◆ **Action item**
Look through the listing below and write out exactly the lines from the line with "pa ..) => some pa" to the line with "let n := combine", both included, and no others.

◆ **Input material**

/-- Reads elements of a sector (R127, R146), after those that have been read (R304). -/
def State.sectorRead (s : State) (c : Nat) (m : Cmd) (w : Who) (es : List Nat) : SectorRead :=
  let d := m.ds.map BitVec.toNat
  es.foldl (fun r e =>
    let p := elemPlace c m.ps.toNat d e
    match r.s.engRead c m w (engineAgent c 4) p with
      | .ok s bs bad ts =>
        { r with s := s, vals := r.vals ++ [(e, e, p.signed d (p.val bs), bad)], touch := r.touch ++ ts,
                 err := r.err.or (if bad then some .uncorrectable else none) }
      | .cause s k _ => { r with s := s, err := r.err.or (some k) }
      | .fault s .. => { r with s := s }
      | .wait s _ => { r with s := s }) { s := s, vals := m.got, touch := m.leftT }

/-- The bytes a sector of a copy writes, and whether an element may not be written (R128, R146, R152): of several elements of the command
that write a byte only the last does, be it of a later sector. -/
def sectorPatch (c : Nat) (m : Cmd) (r : SectorRead) : Patch × Bool :=
  let d := m.dd.map BitVec.toNat
  let ty := (d.map dTy).getD .b8
  let ps := r.vals.map (fun v => (v, elemPlace c m.pd.toNat d v.1))
  let sym := d.isSome && ps.any (fun v => v.2.zero && !isZeroElem ty v.1.2.2.1)
  let patch := ps.foldl (fun (t : Patch) v => t.put v.2 (v.2.signed d v.1.2.2.1) v.1.2.2.2) []
  if m.down || unshared m.pd.toNat d then (patch, sym)
  else
    let next := (m.sectorAt m.cursor + 1) * sectorSize m.walk
    (patch.without ((List.range (qCount m.pd.toNat - next)).map (fun i => elemPlace c m.pd.toNat d (next + i))), sym)

/-- The line of a VA, where it lies in a live lease of the gang of a command. -/
def State.leasedLine (s : State) (m : Cmd) (va : Nat) : Option Nat :=
  if s.leases.any (fun e => match e.2 with
      | some l => !l.over s && l.part == m.part && l.lid == m.lid && l.gang == m.gang && decide (l.va ≤ va) && decide (va < l.va + l.len)
      | none => false) then
    (match (s.translate m.part m.part va .r false).2 with
     | .ok (.hbm pa ..) => some (pa / 128)
     | _ => none)
  else none

/-- CPY writes the lines of a lease of its gang through to HBM, CPY.L does not (R148, log 96). -/
def State.through (s : State) (m : Cmd) (t : Patch) : State :=
  match m.kind with
  | .copy false | .trig .. =>
    if s.leases = [] then s
    else ((t.filterMap (fun e => match keyLoc e.1 with
      | .gl va => s.leasedLine m va
      | .sp .. => none)).eraseDups).foldl (fun s ln => match tget none s.l2 ln with
        | some l => s.writeBack ln l
        | none => s) s
  | _ => s

/-- Destination elements that share bytes of memory with a source element under another address (R149): their values are free. -/
def State.aliased (s : State) (c : Nat) (m : Cmd) : List Nat :=
  let qd := m.pd.toNat
  let qs := m.ps.toNat
  let dd := m.dd.map BitVec.toNat
  let ds := m.ds.map BitVec.toNat
  if !(toGlobal qd && toGlobal qs) || overlap c qd qs dd ds != .ordinary then []
  else
    let frame (va : Nat) : Option Nat := match (s.translate m.part m.part va .r false).2 with
      | .ok (.hbm pa ..) => some pa
      | _ => none
    let es := m.sectorElems
    let sp := State.span c qs ds
    let srcPages := (List.range (sp.2.2 / 65536 + 1 - sp.2.1 / 65536)).filterMap (fun i => (frame ((sp.2.1 / 65536 + i) * 65536)).map (· / 65536))
    let at_ (p : EPlace) : Option Nat := match p.zero, p.loc with
      | false, .gl va => frame va
      | _, _ => none
    let dst := es.filterMap (fun e => (at_ (elemPlace c qd dd e)).map (fun pa => (e, pa)))
    if !dst.any (fun x => srcPages.contains (x.2 / 65536)) then []
    else
      let src := (List.range (qCount qs)).filterMap (fun e => let p := elemPlace c qs ds e; (at_ p).map (fun pa => (pa, p.n)))
      (dst.filter (fun x => let n := (elemPlace c qd dd x.1).n; src.any (fun y => decide (x.2 < y.1 + y.2) && decide (y.1 < x.2 + n)))).map (·.1)

/-- A sector's reads with free values in the place of those of aliased elements (R149, log 9). -/
def SectorRead.free (r : SectorRead) (es : List Nat) : SectorRead :=
  if es = [] then r
  else { r with s := r.s.nextFree, vals := r.vals.map (fun v =>
    if es.contains v.1 then (v.1, v.2.1, bytesNat ((List.range 8).map (fun j => Config.freeByte (r.s.free * 65536 + 8 * (v.1 % 8192) + j))), v.2.2.2)
    else v) }

/-- Combines a sector of CPY.RED element by element (R150, R152). -/
def State.sectorRed (c : Nat) (m : Cmd) (w : Who) (o : CRedOp) (ty : Ty) (r : SectorRead) : Wrote :=
  let d := m.dd.map BitVec.toNat
  r.vals.foldl (fun (a : Wrote) v =>
    let p := elemPlace c m.pd.toNat d v.1
    match a.1.placeRead w p with
    | .ok s bs bad ts =>
      let old := p.signed d (p.val bs)
      let dr := draw (rand m.rseed (4 * 2 ^ 28) (BitVec.ofNat 64 p.x) (v.1 / 2 ^ 32) (v.1 % 2 ^ 32))
      let n := combine o ty (rcOf m.fmt (fmtMode m.fmt) dr) old v.2.2.1
      if p.zero then (s, a.2.1.or (if isZeroElem ty n then none else some .symViolation), a.2.2)
      else
        let (s, e, t2) := s.writePatch w (s.mixOn c m) (engineAgent c 4) (Patch.put [] p (p.signed d n) (v.2.2.2 || bad))
        (s, (a.2.1.or (if bad then some .uncorrectable else none)).or e, a.2.2 ++ ts ++ t2)
    | .cause s k _ => (s, a.2.1.or (some k), a.2.2)
    | .fault s .. => (s, a.2.1, a.2.2)
    | .wait s _ => (s, a.2.1, a.2.2)) (r.s, r.err, r.touch)

/-- A sector's places with their uses. -/
def Cmd.sectorPlaces (m : Cmd) (c : Nat) : List (EPlace × Use × Nat) :=
  let es := m.sectorElems
  let u : Use := match m.kind with | .copyRed .. => .rw | _ => .w
  es.map (fun e => (elemPlace c m.ps.toNat (m.ds.map BitVec.toNat) e, Use.r, if m.ds.isSome then qHandle m.ps.toNat else 0)) ++
  es.map (fun e => (elemPlace c m.pd.toNat (m.dd.map BitVec.toNat) e, u, if m.dd.isSome then qHandle m.pd.toNat else 0))

/-- Moves a command past its sector, ended after its last one. -/
def Cmd.advance (m : Cmd) : Cmd :=
  { m with cursor := m.cursor + 1, left := [], leftT := [], clean := [], got := [], taken := 0, rmw := 0,
           phase := if m.ended || decide (m.sectors ≤ m.cursor + 1) then .ended else .active }

/-- The places of a unit that lie in scratchpad. -/
def spPlaces (ps : List (EPlace × Use × Nat)) : List (Loc × Nat) :=
  ps.filterMap (fun p => match p.1.zero, p.1.loc with
    | false, .sp c o => some (.sp c o, p.1.n)
    | _, _ => none)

◆ **Solution to this problem**
      | .ok (.hbm pa ..) => some pa
      | _ => none
    let es := m.sectorElems
    let sp := State.span c qs ds
    let srcPages := (List.range (sp.2.2 / 65536 + 1 - sp.2.1 / 65536)).filterMap (fun i => (frame ((sp.2.1 / 65536 + i) * 65536)).map (· / 65536))
    let at_ (p : EPlace) : Option Nat := match p.zero, p.loc with
      | false, .gl va => frame va
      | _, _ => none
    let dst := es.filterMap (fun e => (at_ (elemPlace c qd dd e)).map (fun pa => (e, pa)))
    if !dst.any (fun x => srcPages.contains (x.2 / 65536)) then []
    else
      let src := (List.range (qCount qs)).filterMap (fun e => let p := elemPlace c qs ds e; (at_ p).map (fun pa => (pa, p.n)))
      (dst.filter (fun x => let n := (elemPlace c qd dd x.1).n; src.any (fun y => decide (x.2 < y.1 + y.2) && decide (y.1 < x.2 + n)))).map (·.1)

/-- A sector's reads with free values in the place of those of aliased elements (R149, log 9). -/
def SectorRead.free (r : SectorRead) (es : List Nat) : SectorRead :=
  if es = [] then r
  else { r with s := r.s.nextFree, vals := r.vals.map (fun v =>
    if es.contains v.1 then (v.1, v.2.1, bytesNat ((List.range 8).map (fun j => Config.freeByte (r.s.free * 65536 + 8 * (v.1 % 8192) + j))), v.2.2.2)
    else v) }

/-- Combines a sector of CPY.RED element by element (R150, R152). -/
def State.sectorRed (c : Nat) (m : Cmd) (w : Who) (o : CRedOp) (ty : Ty) (r : SectorRead) : Wrote :=
  let d := m.dd.map BitVec.toNat
  r.vals.foldl (fun (a : Wrote) v =>
    let p := elemPlace c m.pd.toNat d v.1
    match a.1.placeRead w p with
    | .ok s bs bad ts =>
      let old := p.signed d (p.val bs)
      let dr := draw (rand m.rseed (4 * 2 ^ 28) (BitVec.ofNat 64 p.x) (v.1 / 2 ^ 32) (v.1 % 2 ^ 32))
      let n := combine o ty (rcOf m.fmt (fmtMode m.fmt) dr) old v.2.2.1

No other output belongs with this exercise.